§ What is expected
Match on the string "isNone" in the entries below and return every matching line.

------------------------------------

-- ==== Sys2Proof/Syntax.lean ====
section
/-! DEFINITION. The instruction syntax: one constructor per row of the spec's table of operations and events. Control
words carry their fields as R51 to R61 name them, station words the fields of R62, logit words the fields of R67. The
rows that have no word are the machine's autonomous steps and the outside world's; where such a step has a choice that
the machine does not make itself, the constructor carries it. -/

namespace Sys2Proof
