-- ==== Sys2Proof/Machine/Memory.lean ====
section
/-! DEFINITION. Loads and stores (R91 to R97, R101): their checks, the operations they leave outstanding, the replies and
failures that come back, and the sets of an open commit region (R341, R342). -/

namespace Sys2Proof.Machine

/-! ## Store buffers -/

/-- The byte that a list of stores gives an address: the latest wins. -/
def byteFrom (stores : List StoreOp) (a : Nat) : Option Byte :=
  stores.reverse.findSome? fun st =>
    if !st.isRemote && decide (st.home ≤ a ∧ a < st.home + st.bytes.length) then st.bytes[a - st.home]? else none

/-- The stores that a core's own later loads see before they are performed (R94, R341). -/
def Core.ownStores (c : Core) : List StoreOp :=
  c.stores ++ (match c.tx with
    | none => []
    | some x => x.held)

/-- A byte under some stores, over a given byte of memory; what is read only they leave (R7). -/
def byteUnder (stores : List StoreOp) (a : Nat) (m : Byte) : Byte := keepRo a m ((byteFrom stores a).getD m)

/-- Memory under some stores. -/
def State.bytesUnder (s : State) (stores : List StoreOp) (home n : Nat) : List Byte :=
  (List.range n).map fun i => byteUnder stores (home + i) (memGet s.mem (home + i))

/-- Bytes as a core sees them: memory under its own stores (R94). -/
def State.viewBytes (s : State) (home n : Nat) : List Byte := s.bytesUnder s.core.ownStores home n

/-- Two ranges share a byte. -/
def meets (a n b m : Nat) : Bool := decide (a < b + m) && decide (b < a + n)

/-- Bytes that a store reaches; an atomic reaches its dword. -/
def StoreOp.span (x : StoreOp) : Nat := if x.rmw.isSome then 8 else Nat.max 1 x.bytes.length

/-- Two stores touch a common byte: of this module's memory by its home address, of a peer's as this core addresses it (R94). -/
def StoreOp.overlaps (x y : StoreOp) : Bool :=
  x.isRemote == y.isRemote &&
    (if x.isRemote then meets x.ea.toNat x.span y.ea.toNat y.span else meets x.home x.span y.home y.span)

/-- An atomic of this core that is still to be performed touches a range of this module's memory: a later access waits for it
(R94). -/
def Core.atomicOn (c : Core) (home n : Nat) : Bool :=
  (c.loads.any fun l => l.rmw.isSome && l.val.isNone && !l.isRemote && meets l.home l.size home n) ||
    c.stores.any fun x => x.rmw.isSome && !x.isRemote && meets x.home x.span home n

/-- A load or store of this core that is still to be performed touches a range of this module's memory (R94). -/
def Core.pendingOn (c : Core) (home n : Nat) : Bool :=
  (c.loads.any fun l => l.val.isNone && !l.isRemote && meets l.home l.size home n) ||
    c.stores.any fun x => !x.isRemote && meets x.home x.span home n

/-! ## Commit-region sets (R341, R342) -/

/-- The place of a region in the order of R341. -/
def txOrder (i : Nat) (x : TxRegion) : Nat := x.ts.toNat * 64 + i

/-- Live regions of the acting core's partition, other than its own. -/
def State.otherRegions (s : State) : List (Nat × TxRegion) :=
  (List.finRange 64).filterMap fun i =>
    if i = s.cur ∨ s.cores[i].part ≠ s.core.part then none else s.cores[i].tx.map fun x => (i.val, x)

/-- Some line is in the write set of a live region earlier in the order (R342). -/
def State.earlierWrites (s : State) (me : TxRegion) (lines : List Nat) : Bool :=
  s.otherRegions.any fun o => decide (txOrder o.1 o.2 < txOrder s.cur.val me) && o.2.writes.any (lines.contains ·)

/-- Later regions that have read a line that this region now writes abort with CONFLICT (R342). -/
def State.abortLater (s : State) (me : TxRegion) (lines : List Nat) : State :=
  { s with cores := mapEach s.cores fun i c =>
      match c.tx with
      | none => c
      | some x =>
        if c.part = s.core.part ∧ i ≠ s.cur ∧ txOrder s.cur.val me < txOrder i.val x ∧
            x.reads.any (lines.contains ·) then c.abort x 1 true else c }

/-- The union of two sets of lines. -/
def addLines (have_ : List Nat) (new : List Nat) : List Nat := new.foldl (fun l x => if l.contains x then l else x :: l) have_

/-- An access of an open region enters its lines in the sets; a conflict or an overflow aborts before the access has
effect, a conflict first (R342, R353). `s0` is the state that an abort starts from. -/
def State.txTouch (s0 s : State) (lines : List Nat) (rd wr : Bool) (k : State → State) : State :=
  match s.core.tx with
  | none => k s
  | some x =>
    if rd && s.earlierWrites x lines then s0.txAbort 1
    else
      let reads := if rd then addLines x.reads lines else x.reads
      let writes := if wr then addLines x.writes lines else x.writes
      if reads.length > 1024 ∨ writes.length > 256 then s0.txAbort 2
      else
        let s' := s.setCore { s.core with tx := some { x with reads, writes } }
        k (if wr then s'.abortLater x lines else s')
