-- ==== Sys2Proof/Machine/Feeding.lean ====
section
/-! DEFINITION. The memory and AG stations (R272 to R285): their accesses, withheld streams (R286), rounds, gathers and
quarry engines, sequence-named buffers, port reduction and parameter feeding. -/

namespace Sys2Proof.Machine

/-! ## Accesses of stations (R259, R263, R264, R286) -/

/-- Where a piece of an access lies: a home address, a translation that the TLB lacks, or a fault. -/
inductive StLoc where
  | at_ (home : Nat)
  | miss
  | fault (r : XReason)

/-- A piece of an access, by a unit with a TLB that reaches the given windows. -/
def State.stLoc (s : State) (tlb : List TlbEntry) (p : BitVec 4) (ws : List Window) (va n : Nat) (write : Bool) : StLoc :=
  match windowOf va with
  | none => .fault .window
  | some w =>
    if !ws.contains w then .fault .window
    else if w = .translated then
      match tlbFind tlb va with
      | none => .miss
      | some e =>
        if !e.gives (if write then .write else .read) then .fault .perm
        else if s.binOk p (homeOf (e.pa + (va - e.va))) n then .at_ (homeOf (e.pa + (va - e.va))) else .fault .window
    else if s.granted p w va n write then .at_ va
    else .fault .window

/-- All pieces of an access, or the first address that is not there, with its fault if it has one. -/
def State.stPieces (s : State) (tlb : List TlbEntry) (p : BitVec 4) (ws : List Window) (write : Bool) :
    List (Nat × Nat) → Except (Nat × Option XReason) (List (Nat × Nat × Nat))
  | [] => .ok []
  | (va, n) :: rest =>
    match s.stLoc tlb p ws va n write with
    | .miss => .error (va, none)
    | .fault r => .error (va, some r)
    | .at_ h => (s.stPieces tlb p ws write rest).map ((h, va, n) :: ·)

/-- The TLB that a holder of a partition translates through (R264). -/
def State.holderTlb (s : State) (p : BitVec 4) : Holder → List TlbEntry
  | .ag t _ => (s.tileAt t).tlb
  | .mem t _ => (s.tileAt t).tlb
  | .quarry _ _ e => ((lookupD s.qtlb e []).filter (·.1 = p)).map Prod.snd
  | .copy .. => []

/-- A holder's stream of a launch waits for a walk or is withheld (R264, R286). -/
def State.stalled (s : State) (h : Holder) (seq : BitVec 8) : Bool :=
  s.walks.any (fun w => w.holder == h && w.seq == seq) || s.holds.any (fun x => x.holder == h && x.seq == seq && x.stuck)

/-- An access that cannot be made now: it waits for its walk, or for its stream to be withheld. -/
def State.park (s : State) (r : Region) (h : Holder) (seq : BitVec 8) (iter : BitVec 24) (va : Nat) (write : Bool)
    (fault : Option XReason) : State :=
  { s with walks := s.walks ++ [⟨h, r.core, seq, iter, r.part, BitVec.ofNat 57 va, write, fault⟩] }

/-- The detector's check of a station's access in pieces, for a launch (R349, R352); none when TRAP stops it. -/
def State.stRace (s : State) (r : Region) (launch : BitVec 32) (write : Bool) : List (Nat × Nat × Nat) → Option State
  | [] => some s
  | (h, va, n) :: rest =>
    match s.raceCheck r.core (.region r.core r.bslot) va h n write none none (some launch) with
    | none => none
    | some s1 => s1.stRace r launch write rest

------------------------------------

§ Answer section
  (c.loads.any fun l => l.rmw.isSome && l.val.isNone && !l.isRemote && meets l.home l.size home n) ||
  (c.loads.any fun l => l.val.isNone && !l.isRemote && meets l.home l.size home n) ||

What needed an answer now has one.